Record set:
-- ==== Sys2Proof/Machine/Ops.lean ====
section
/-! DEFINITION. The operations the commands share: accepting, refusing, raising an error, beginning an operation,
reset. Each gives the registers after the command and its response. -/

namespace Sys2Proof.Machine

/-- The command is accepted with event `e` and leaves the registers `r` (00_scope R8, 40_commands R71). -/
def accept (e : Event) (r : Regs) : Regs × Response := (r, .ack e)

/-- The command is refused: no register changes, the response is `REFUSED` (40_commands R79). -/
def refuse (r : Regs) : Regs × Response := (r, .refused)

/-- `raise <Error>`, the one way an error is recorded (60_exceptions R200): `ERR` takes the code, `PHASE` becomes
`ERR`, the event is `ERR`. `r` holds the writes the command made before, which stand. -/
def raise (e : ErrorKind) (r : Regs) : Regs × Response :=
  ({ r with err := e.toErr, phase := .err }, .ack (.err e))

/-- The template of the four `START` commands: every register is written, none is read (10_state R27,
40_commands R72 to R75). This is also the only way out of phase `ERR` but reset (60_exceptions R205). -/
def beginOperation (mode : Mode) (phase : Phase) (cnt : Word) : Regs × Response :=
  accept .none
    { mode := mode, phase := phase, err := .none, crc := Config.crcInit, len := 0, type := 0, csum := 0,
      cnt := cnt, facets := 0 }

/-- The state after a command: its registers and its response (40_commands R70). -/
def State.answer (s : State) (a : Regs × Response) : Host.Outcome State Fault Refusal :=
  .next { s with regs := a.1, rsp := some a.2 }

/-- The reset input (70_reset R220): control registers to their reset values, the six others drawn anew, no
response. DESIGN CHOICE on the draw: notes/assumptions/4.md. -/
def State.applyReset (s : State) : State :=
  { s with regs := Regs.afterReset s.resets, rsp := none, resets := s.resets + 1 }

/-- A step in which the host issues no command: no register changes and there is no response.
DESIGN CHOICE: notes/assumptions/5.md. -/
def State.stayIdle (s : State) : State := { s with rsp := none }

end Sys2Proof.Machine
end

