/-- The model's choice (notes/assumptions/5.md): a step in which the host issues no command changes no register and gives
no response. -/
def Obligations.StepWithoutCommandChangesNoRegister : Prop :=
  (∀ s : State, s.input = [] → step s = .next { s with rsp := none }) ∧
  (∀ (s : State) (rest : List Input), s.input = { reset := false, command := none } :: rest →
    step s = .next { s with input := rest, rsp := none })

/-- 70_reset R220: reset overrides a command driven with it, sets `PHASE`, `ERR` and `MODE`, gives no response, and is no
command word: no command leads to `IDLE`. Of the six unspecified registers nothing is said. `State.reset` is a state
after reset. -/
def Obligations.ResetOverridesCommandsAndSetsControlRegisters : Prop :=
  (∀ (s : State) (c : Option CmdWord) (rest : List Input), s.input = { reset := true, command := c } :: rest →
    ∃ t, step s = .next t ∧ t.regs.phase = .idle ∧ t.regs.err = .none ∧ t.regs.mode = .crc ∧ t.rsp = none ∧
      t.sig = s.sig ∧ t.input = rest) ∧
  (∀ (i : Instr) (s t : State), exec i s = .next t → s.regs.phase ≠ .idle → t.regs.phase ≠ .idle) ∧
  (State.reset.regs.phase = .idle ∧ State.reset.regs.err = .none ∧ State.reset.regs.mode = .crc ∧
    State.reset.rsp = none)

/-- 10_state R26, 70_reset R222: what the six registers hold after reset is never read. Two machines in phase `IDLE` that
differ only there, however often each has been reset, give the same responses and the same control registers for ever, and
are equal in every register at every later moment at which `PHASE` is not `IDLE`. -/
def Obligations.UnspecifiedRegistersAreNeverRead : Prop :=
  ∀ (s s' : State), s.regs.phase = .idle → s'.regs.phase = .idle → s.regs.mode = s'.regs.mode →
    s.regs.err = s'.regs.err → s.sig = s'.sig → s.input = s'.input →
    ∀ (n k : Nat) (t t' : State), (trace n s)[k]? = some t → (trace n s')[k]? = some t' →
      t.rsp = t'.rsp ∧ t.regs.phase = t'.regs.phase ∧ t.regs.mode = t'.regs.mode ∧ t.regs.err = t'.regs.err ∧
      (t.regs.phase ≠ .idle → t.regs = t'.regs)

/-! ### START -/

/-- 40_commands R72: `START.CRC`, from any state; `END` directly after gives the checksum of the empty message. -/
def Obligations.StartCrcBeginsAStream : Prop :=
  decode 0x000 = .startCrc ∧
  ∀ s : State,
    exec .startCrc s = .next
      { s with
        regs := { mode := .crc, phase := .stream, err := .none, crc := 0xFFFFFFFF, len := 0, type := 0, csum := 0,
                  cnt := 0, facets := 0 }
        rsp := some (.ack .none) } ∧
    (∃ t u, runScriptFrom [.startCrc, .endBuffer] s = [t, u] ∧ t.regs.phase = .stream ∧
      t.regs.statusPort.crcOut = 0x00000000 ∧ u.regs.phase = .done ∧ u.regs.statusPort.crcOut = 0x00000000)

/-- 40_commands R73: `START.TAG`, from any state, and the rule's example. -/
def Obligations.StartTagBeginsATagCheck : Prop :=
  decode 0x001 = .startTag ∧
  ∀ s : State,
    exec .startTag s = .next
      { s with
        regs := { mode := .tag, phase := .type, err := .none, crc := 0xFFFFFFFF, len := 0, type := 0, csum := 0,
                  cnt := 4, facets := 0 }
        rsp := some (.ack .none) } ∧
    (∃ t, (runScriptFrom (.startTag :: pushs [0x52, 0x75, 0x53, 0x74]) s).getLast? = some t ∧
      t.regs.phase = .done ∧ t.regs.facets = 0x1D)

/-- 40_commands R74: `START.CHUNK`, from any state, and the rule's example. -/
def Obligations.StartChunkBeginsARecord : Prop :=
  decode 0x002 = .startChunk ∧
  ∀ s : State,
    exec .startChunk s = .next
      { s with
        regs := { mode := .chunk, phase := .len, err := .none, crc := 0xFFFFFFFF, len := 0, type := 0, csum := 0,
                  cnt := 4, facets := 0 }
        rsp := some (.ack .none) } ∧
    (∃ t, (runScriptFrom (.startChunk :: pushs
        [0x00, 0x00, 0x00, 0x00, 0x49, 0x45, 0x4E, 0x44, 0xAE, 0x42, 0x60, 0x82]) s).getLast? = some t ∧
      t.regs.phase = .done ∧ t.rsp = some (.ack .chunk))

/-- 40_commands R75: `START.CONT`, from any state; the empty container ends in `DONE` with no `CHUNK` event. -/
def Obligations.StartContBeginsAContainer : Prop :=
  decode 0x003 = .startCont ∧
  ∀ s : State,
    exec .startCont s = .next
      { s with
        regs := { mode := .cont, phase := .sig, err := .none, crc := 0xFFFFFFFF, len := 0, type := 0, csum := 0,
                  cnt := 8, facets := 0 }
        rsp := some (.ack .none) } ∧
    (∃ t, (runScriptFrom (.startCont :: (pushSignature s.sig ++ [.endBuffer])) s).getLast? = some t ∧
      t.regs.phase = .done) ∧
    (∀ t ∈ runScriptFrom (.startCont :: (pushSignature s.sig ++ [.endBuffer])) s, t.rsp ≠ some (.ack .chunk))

Exercise directions:
Go through the material above, find each line with the string "decode", and copy it.

Result below:
  decode 0x000 = .startCrc ∧
  decode 0x001 = .startTag ∧
  decode 0x002 = .startChunk ∧
  decode 0x003 = .startCont ∧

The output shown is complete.